There are always concerns about potential fire hazards, he said.

"What if someone comes in and sells a bunch of bogus jewelry and cuts out of town?" Gookin said. "That's a safety issue."

Heather Riviere, a neophyte in the mobile food vendor industry, rolled out her business May 10. It is a gourmet crepe cafe on wheels, named Coeur de Breizh.

Riviere sees the possibility of an ordinance regulating businesses like hers as a positive, as evidence that the city is embracing the burgeoning industry.

She said she would like to see the city dedicate space to the mobile food vendors, in a location where they wouldn't threaten any existing restaurants.

"I know there will be a financial requirement attached to it (a new ordinance.) I just hope that whatever they do, that it doesn't discourage others from starting food truck businesses in Coeur d'Alene," Riviere said.

Mobile food merchants like Riviere are required in Kootenai County to hold mobile food service licenses issued by the Panhandle Health District. They are subject to inspections, the same way restaurants and other food service establishments are in the county. A full list of restaurant inspection results, including those from mobile food businesses, can be found on the health district website:

"We have had several inspections since we opened," Riviere said.
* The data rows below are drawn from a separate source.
/-! What the builds answer. -/

theorem perform_cmdBuildOp (op : BitVec 8) (blk : BitVec 16) {s : State} (h : s.canBuild) :
    perform (cmdBuildOp op blk) s = .next (s.afterBuild op blk) := by
  unfold cmdBuildOp
  exact perform_ok (Op.bind_ok (cmdBuild_apply op blk h))

theorem perform_cmdBuildOp_no_session (op : BitVec 8) (blk : BitVec 16) {s : State} (h : s.command.svalid = false) :
    perform (cmdBuildOp op blk) s = .next (s.uninitialised .session) := by
  unfold cmdBuildOp cmdBuild
  exact perform_error (Op.bind_error (Op.bind_error (needSession_invalid h)))

theorem perform_cmdBuildOp_no_table (op : BitVec 8) (blk : BitVec 16) {s : State} (session : s.command.svalid = true)
    (h : s.cipher.tvalid = false) : perform (cmdBuildOp op blk) s = .next (s.uninitialised .table) := by
  unfold cmdBuildOp cmdBuild
  refine perform_error (e := .event (.uninit .table)) (Op.bind_error ?_)
  rw [Op.bind_ok (needSession_valid session), Op.bind_error (needTable_invalid h)]

theorem perform_actKey1Op (gen : BitVec 1) {s : State} (h : s.command.svalid = true) :
    perform (actKey1Op gen) s = .next (s.afterActKey1 gen) := by
  unfold actKey1Op
  exact perform_ok (Op.bind_ok (actKey1_apply gen h))

theorem perform_actKey1Op_no_session (gen : BitVec 1) {s : State} (h : s.command.svalid = false) :
    perform (actKey1Op gen) s = .next (s.uninitialised .session) := by
  unfold actKey1Op actKey1
  exact perform_error (Op.bind_error (Op.bind_error (needSession_invalid h)))

/-! The pseudo-operations (R103). -/

/-- Settles O6. -/
theorem pseudoOperationsExpand : Obligations.PseudoOperationsExpand := by
  intro s code c0 c1 c2 c3 dest gen blk
  exact ⟨⟨rfl, rfl⟩, ⟨rfl, rfl⟩, ⟨rfl, rfl⟩, ⟨rfl, rfl⟩, ⟨rfl, rfl⟩, ⟨rfl, rfl⟩, ⟨rfl, rfl⟩⟩

/-- Settles O28. -/
theorem commandPseudoOperationsBuild : Obligations.CommandPseudoOperationsBuild := fun blk _ h =>
  ⟨perform_cmdBuildOp _ 0 h, perform_cmdBuildOp _ 0 h, perform_cmdBuildOp _ blk h, perform_cmdBuildOp _ 0 h⟩

/-! The frame rows (R97, log 14). -/

theorem buildMatching_built {readable : State → Bool} {built : State → Frame} {want : Frame} {s : State}
    (h : built s = want) (op : Op Response) : buildMatching readable built want op s = perform op s := by
  rw [buildMatching, if_neg (by simp [h])]

theorem buildMatching_unreadable {readable : State → Bool} {s : State} (h : readable s = false) (built : State → Frame)
    (want : Frame) (op : Op Response) : buildMatching readable built want op s = perform op s := by
  rw [buildMatching, if_neg (by simp [h])]

theorem buildMatching_foreign {readable : State → Bool} {built : State → Frame} {want : Frame} {s : State}
    (h : readable s = true) (foreign : built s ≠ want) (op : Op Response) :
    buildMatching readable built want op s = .refused .frameNotBuilt := by
  rw [buildMatching, if_pos (by simp [h, foreign])]

theorem commandMatching_built {op : BitVec 8} {blk : BitVec 16} {want : Frame} {s : State} (build : s.canBuild)
    (h : specFrame s op blk = want) : commandMatching op blk want s = .next (s.afterBuild op blk) :=
  (buildMatching_built ((nextCommandFrame_eq_specFrame op blk s).trans h) _).trans (perform_cmdBuildOp op blk build)

theorem commandMatching_foreign {op : BitVec 8} {blk : BitVec 16} {want : Frame} {s : State} (build : s.canBuild)
    (h : specFrame s op blk ≠ want) : commandMatching op blk want s = .refused .frameNotBuilt :=
  buildMatching_foreign (by rw [build.1, build.2]; rfl) (by rwa [nextCommandFrame_eq_specFrame]) _

theorem commandMatching_no_session {op : BitVec 8} {blk : BitVec 16} {want : Frame} {s : State}
    (h : s.command.svalid = false) : commandMatching op blk want s = .next (s.uninitialised .session) :=
  (buildMatching_unreadable (by simp [h]) _ _ _).trans (perform_cmdBuildOp_no_session op blk h)

theorem commandMatching_no_table {op : BitVec 8} {blk : BitVec 16} {want : Frame} {s : State}
    (session : s.command.svalid = true) (h : s.cipher.tvalid = false) :
    commandMatching op blk want s = .next (s.uninitialised .table) :=
  (buildMatching_unreadable (by simp [h]) _ _ _).trans (perform_cmdBuildOp_no_table op blk session h)

theorem actKey1Matching_built {gen : BitVec 1} {want : Frame} {s : State} (session : s.command.svalid = true)
    (h : specActKey1 s gen = want) : actKey1Matching gen want s = .next (s.afterActKey1 gen) :=
  (buildMatching_built h _).trans (perform_actKey1Op gen session)

theorem actKey1Matching_foreign {gen : BitVec 1} {want : Frame} {s : State} (session : s.command.svalid = true)
    (h : specActKey1 s gen ≠ want) : actKey1Matching gen want s = .refused .frameNotBuilt :=
  buildMatching_foreign session h _

theorem actKey1Matching_no_session {gen : BitVec 1} {want : Frame} {s : State} (h : s.command.svalid = false) :
    actKey1Matching gen want s = .next (s.uninitialised .session) :=
  (buildMatching_unreadable h _ _ _).trans (perform_actKey1Op_no_session gen h)

/-- The frame of a build whose session gives the fields. -/
theorem specFrame_of_carries {s : State} {op : BitVec 8} {blk b : BitVec 16} {p q : BitVec 12} {c : BitVec 20}
    (h : carries s op blk b p q c) : specFrame s op blk = pack op b p q c := by
  obtain ⟨rfl, rfl, rfl, rfl⟩ := h
  rfl

/-- A frame row under the opcode of its nibble, in a session that gives its fields. -/
theorem commandMatching_carries (nibble : BitVec 4) {op : BitVec 8} {blk b : BitVec 16} {p q : BitVec 12}
    {c : BitVec 20} {s : State} (build : s.canBuild) (opcode : op = nibble ++ 0#4)
    (h : carries s (nibble ++ 0#4) blk b p q c) :
    commandMatching op blk (wordFrame nibble b p q c) s = .next (s.afterBuild (nibble ++ 0#4) blk) := by
  rw [opcode]
  exact commandMatching_built build ((specFrame_of_carries h).trans (pack_eq_wordFrame nibble b p q c))

/-- Settles O31. -/
theorem encryptedFrameRowsBuild : Obligations.EncryptedFrameRowsBuild := fun _ _ _ _ _ build =>
  ⟨commandMatching_carries 0x4 build, commandMatching_carries 0x1 build, commandMatching_carries 0x2 build,
    commandMatching_carries 0xA build⟩

/-- Settles O32. -/
theorem activateKey1FrameRowsBuild : Obligations.ActivateKey1FrameRowsBuild := by
  rintro p q c e s session rfl rfl rfl rfl
  exact ⟨fun opcode => actKey1Matching_built session (by rw [← opcode]; rfl),
    fun opcode => actKey1Matching_built session (by rw [← opcode]; rfl)⟩

/-- Settles O33. -/
theorem foreignFrameRowsRefused : Obligations.ForeignFrameRowsRefused := by
  intro a b p q c e s
  refine ⟨fun build => ⟨commandMatching_foreign build, commandMatching_foreign build, commandMatching_foreign build,
    commandMatching_foreign build⟩, fun session => ⟨actKey1Matching_foreign session, actKey1Matching_foreign session⟩,
    fun foreign => if_neg foreign, fun i row => ?_, fun i row session => ?_⟩
  · simp only [List.mem_cons, List.not_mem_nil, or_false] at row
    obtain rfl | rfl | rfl | rfl := row <;> exact ⟨commandMatching_no_session, commandMatching_no_table⟩
  · simp only [List.mem_cons, List.not_mem_nil, or_false] at row
    obtain rfl | rfl := row <;> exact actKey1Matching_no_session session

end Sys2Proof.Machine
end

section
/-! PROOFS. CTR.SEND (45_ctr_transport.md R210 corner case a, 30_encoding.md R103): a transfer of length zero. -/

namespace Sys2Proof.Machine

/-- A transfer of length zero takes one sample, then those of the final wait. -/
theorem transferBody_empty (sink : Sink) {s : State} (empty : s.transport.xlen.val.toNat ≤ s.transport.xcnt.val.toNat)
    (unbounded : s.cfg.pollBound = none) (idle : s.env.statusRest.busy = false) :
    ∃ left, transferBody sink s = .ok none (s.setEnv (s.env.withStatus left)) ∧ left <:+ s.env.status := by
  obtain ⟨ys, after, taken⟩ := s.env.sampled
  have suffix : ys <:+ s.env.status := by
    obtain ⟨none, rfl, -⟩ | some := taken
    · exact List.nil_suffix
    · rw [some]
      exact List.suffix_cons _ _
  have noMore : pollMore s.env.nextSample (s.setEnv (s.env.withStatus ys)) = false := by
    rw [Bool.eq_false_iff, ne_eq, pollMore_iff]
    exact fun more => absurd more.2 (not_lt.2 empty)
  have notShort : short (s.setEnv (s.env.withStatus ys)) = false := decide_eq_false (not_lt.2 empty)
  have loop : runPollLoop sink s = .ok none (s.setEnv (s.env.withStatus ys)) := by
    unfold runPollLoop
    rw [Op.bind_ok (sampleStatus_unbounded unbounded .pollLoop 0), Op.bind_ok (peek_apply _ _), after, pollFuel,
      pollLoop_done sink _ 1 none noMore]
  refine ⟨_, ?_, (pollUntil_suffix none (fun x => !x.busy) s.env.statusRest 0 ys).trans suffix⟩
  have noEpilogue : epilogueIfShort (s.setEnv (s.env.withStatus ys)) = .ok () (s.setEnv (s.env.withStatus ys)) := by
    rw [epilogueIfShort, notShort]
    rfl
  unfold transferBody finalWait
  rw [Op.bind_ok loop, Op.bind_ok noEpilogue,
    Op.bind_ok (awaitStatus_met .finalWait (s := s.setEnv (s.env.withStatus ys)) (goal := fun x => !x.busy) unbounded
      (by simpa [Env.withStatus] using idle))]
  rfl

/-- Settles O46. -/
theorem ctrSendMovesNoData : Obligations.CtrSendMovesNoData := by
  intro c0 c1 c2 c3 dest s unbounded uncut idle
  obtain ⟨left, ended, suffix⟩ := transferBody_empty .discard (s := started ⟨c0, c1, c2, c3⟩ 0 1 s) (Nat.zero_le _)
    unbounded idle
  have answered := (transfer_starts ⟨c0, c1, c2, c3⟩ 0 1 .discard uncut).trans ended
  refine ⟨left, ?_, suffix⟩
  exact perform_ok (Op.bind_ok answered)

end Sys2Proof.Machine
end

section
/-! PROOFS. The cipher (40_key1_cipher.md): F and the rounds in numbers, what the two passes answer, and why each undoes
the other; with it that a sealed frame opens (42_ntr_command.md R166). -/

namespace Sys2Proof.Machine

/-! The table by slot number, and F (R120). -/

theorem slot_getElem (t : Table) (i : Fin 0x412) : slot t i.val = t[i] := by
  simp [slot]

theorem subSlot_eq_slot (t : Table) (base : Nat) (h : base ≤ 0x312) (b : Byte) :
    subSlot t base h b = slot t (base + b.toNat) :=
  (slot_getElem t ⟨base + b.toNat, by have := b.isLt; omega⟩).symm

theorem byteOf_toNat (w : Word) (j : Nat) : (byteOf w j).toNat = w.toNat / 2 ^ (8 * j) % 256 :=
  field_toNat w (8 * j) 8

/-- Settles O12: the two spellings read the same slots, the top byte needing no reduction modulo 256. -/
theorem subTableIsF : Obligations.SubTableIsF := by
  intro t z
  have top : z.toNat / 2 ^ 24 % 256 = z.toNat / 2 ^ 24 := Nat.mod_eq_of_lt (by have := z.isLt; omega)
  simp only [subTable, specF, add32, subSlot_eq_slot, byteOf_toNat, BitVec.ofNat_eq_ofNat, BitVec.zero_xor,
    Nat.reduceMul, top, pow_zero, Nat.div_one]

/-! The rounds (R121). -/

theorem rounds_append (t : Table) (is js : List (Fin 0x412)) (b : Block) :
    rounds t (is ++ js) b = rounds t js (rounds t is b) := by
  induction is generalizing b with
  | nil => rfl
  | cons i is ih => exact ih (feistelRound t i b)

theorem feistelRound_eq (t : Table) (i : Fin 0x412) (b : Block) :
    feistelRound t i b = ⟨slot t i.val ^^^ b.right, specF t (slot t i.val ^^^ b.right) ^^^ b.left⟩ := by
  rw [feistelRound, slot_getElem, subTableIsF]

theorem whiten_eq (t : Table) (s0 s1 : Fin 0x412) (b : Block) :
    whiten t s0 s1 b = ⟨b.right ^^^ slot t s0.val, b.left ^^^ slot t s1.val⟩ := by
  rw [whiten, slot_getElem, slot_getElem]

/-- The words before each of sixteen rounds are those of the rounds before it. -/
theorem passWords_rounds (t : Table) {slots : List (Fin 0x412)} {slotOf : Nat → Nat}
    (numbered : slots.map (·.val) = (List.range 16).map slotOf) (w0 w1 : Word) :
    PassWords t slotOf w0 w1 (fun i => (rounds t (slots.take i) ⟨w0, w1⟩).left)
      (fun i => (rounds t (slots.take i) ⟨w0, w1⟩).right) := by
  refine ⟨rfl, rfl, fun i hi => ?_⟩
  have long : i < slots.length := by
    have : slots.length = 16 := by simpa using congrArg List.length numbered
    omega
  have number : slots[i].val = slotOf i := by
    have := congrArg (·[i]?) numbered
    simpa [long, hi] using this
  have round : rounds t (slots.take (i + 1)) ⟨w0, w1⟩ =
      feistelRound t slots[i] (rounds t (slots.take i) ⟨w0, w1⟩) := by
    rw [List.take_succ_eq_append_getElem long, rounds_append]
    rfl
  beta_reduce
  rw [round, feistelRound_eq, number]
  exact ⟨rfl, rfl⟩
Kathleen Brinson, owner of Arctic Kat - a mobile espresso and ice cream business which operates in Coeur d'Alene - said she doesn't want to see a lot of new regulations and fees applied to local, mobile food vendors.

Brinson said the city of Coeur d'Alene's existing ordinance for businesses operating on city streets and public property is enough. Brinson pays the city a monthly fee of $50 in the summer, and $25 during the winter, to be able to sell her products on Coeur d'Alene's streets.

"What it has done is, it has prevented the people from Spokane from coming over here and doing business in Coeur d'Alene," Brinson said. "We have to deal with them in Hayden, Rathdrum and Post Falls, though."

Brinson said she thinks the $50/$25 policy should simply be expanded to include trucks on private property.

Another reason to consider beefing up the city's mobile vendor ordinance: the town's brick-and-mortar restaurants don't look favorably on competing with food trucks.

Deputy City Clerk Kathy Lewis said the city hears about it often from restaurant owners who complain about having to pay more money to do business in the city than their mobile peers. The permanent restaurants are required to provide restroom facilities and be fully accessible to people with disabilities, she said.

"They pay sewer cap fees if they have outdoor seating," Lewis said. "Now a lot of the trucks are putting out chairs and tables."

Gookin said the non-mobile restaurants also pay property taxes, and adhere to other city ordinances.

"Then there's a guy across the street selling hot dogs out of a truck," he said. "I want to see us level that playing field and add some public safety elements."

Heather Riviere, who owns Coeur de Breizh, sees the possibility of an ordinance regulating businesses like hers as a positive, as evidence that the city is embracing the burgeoning industry.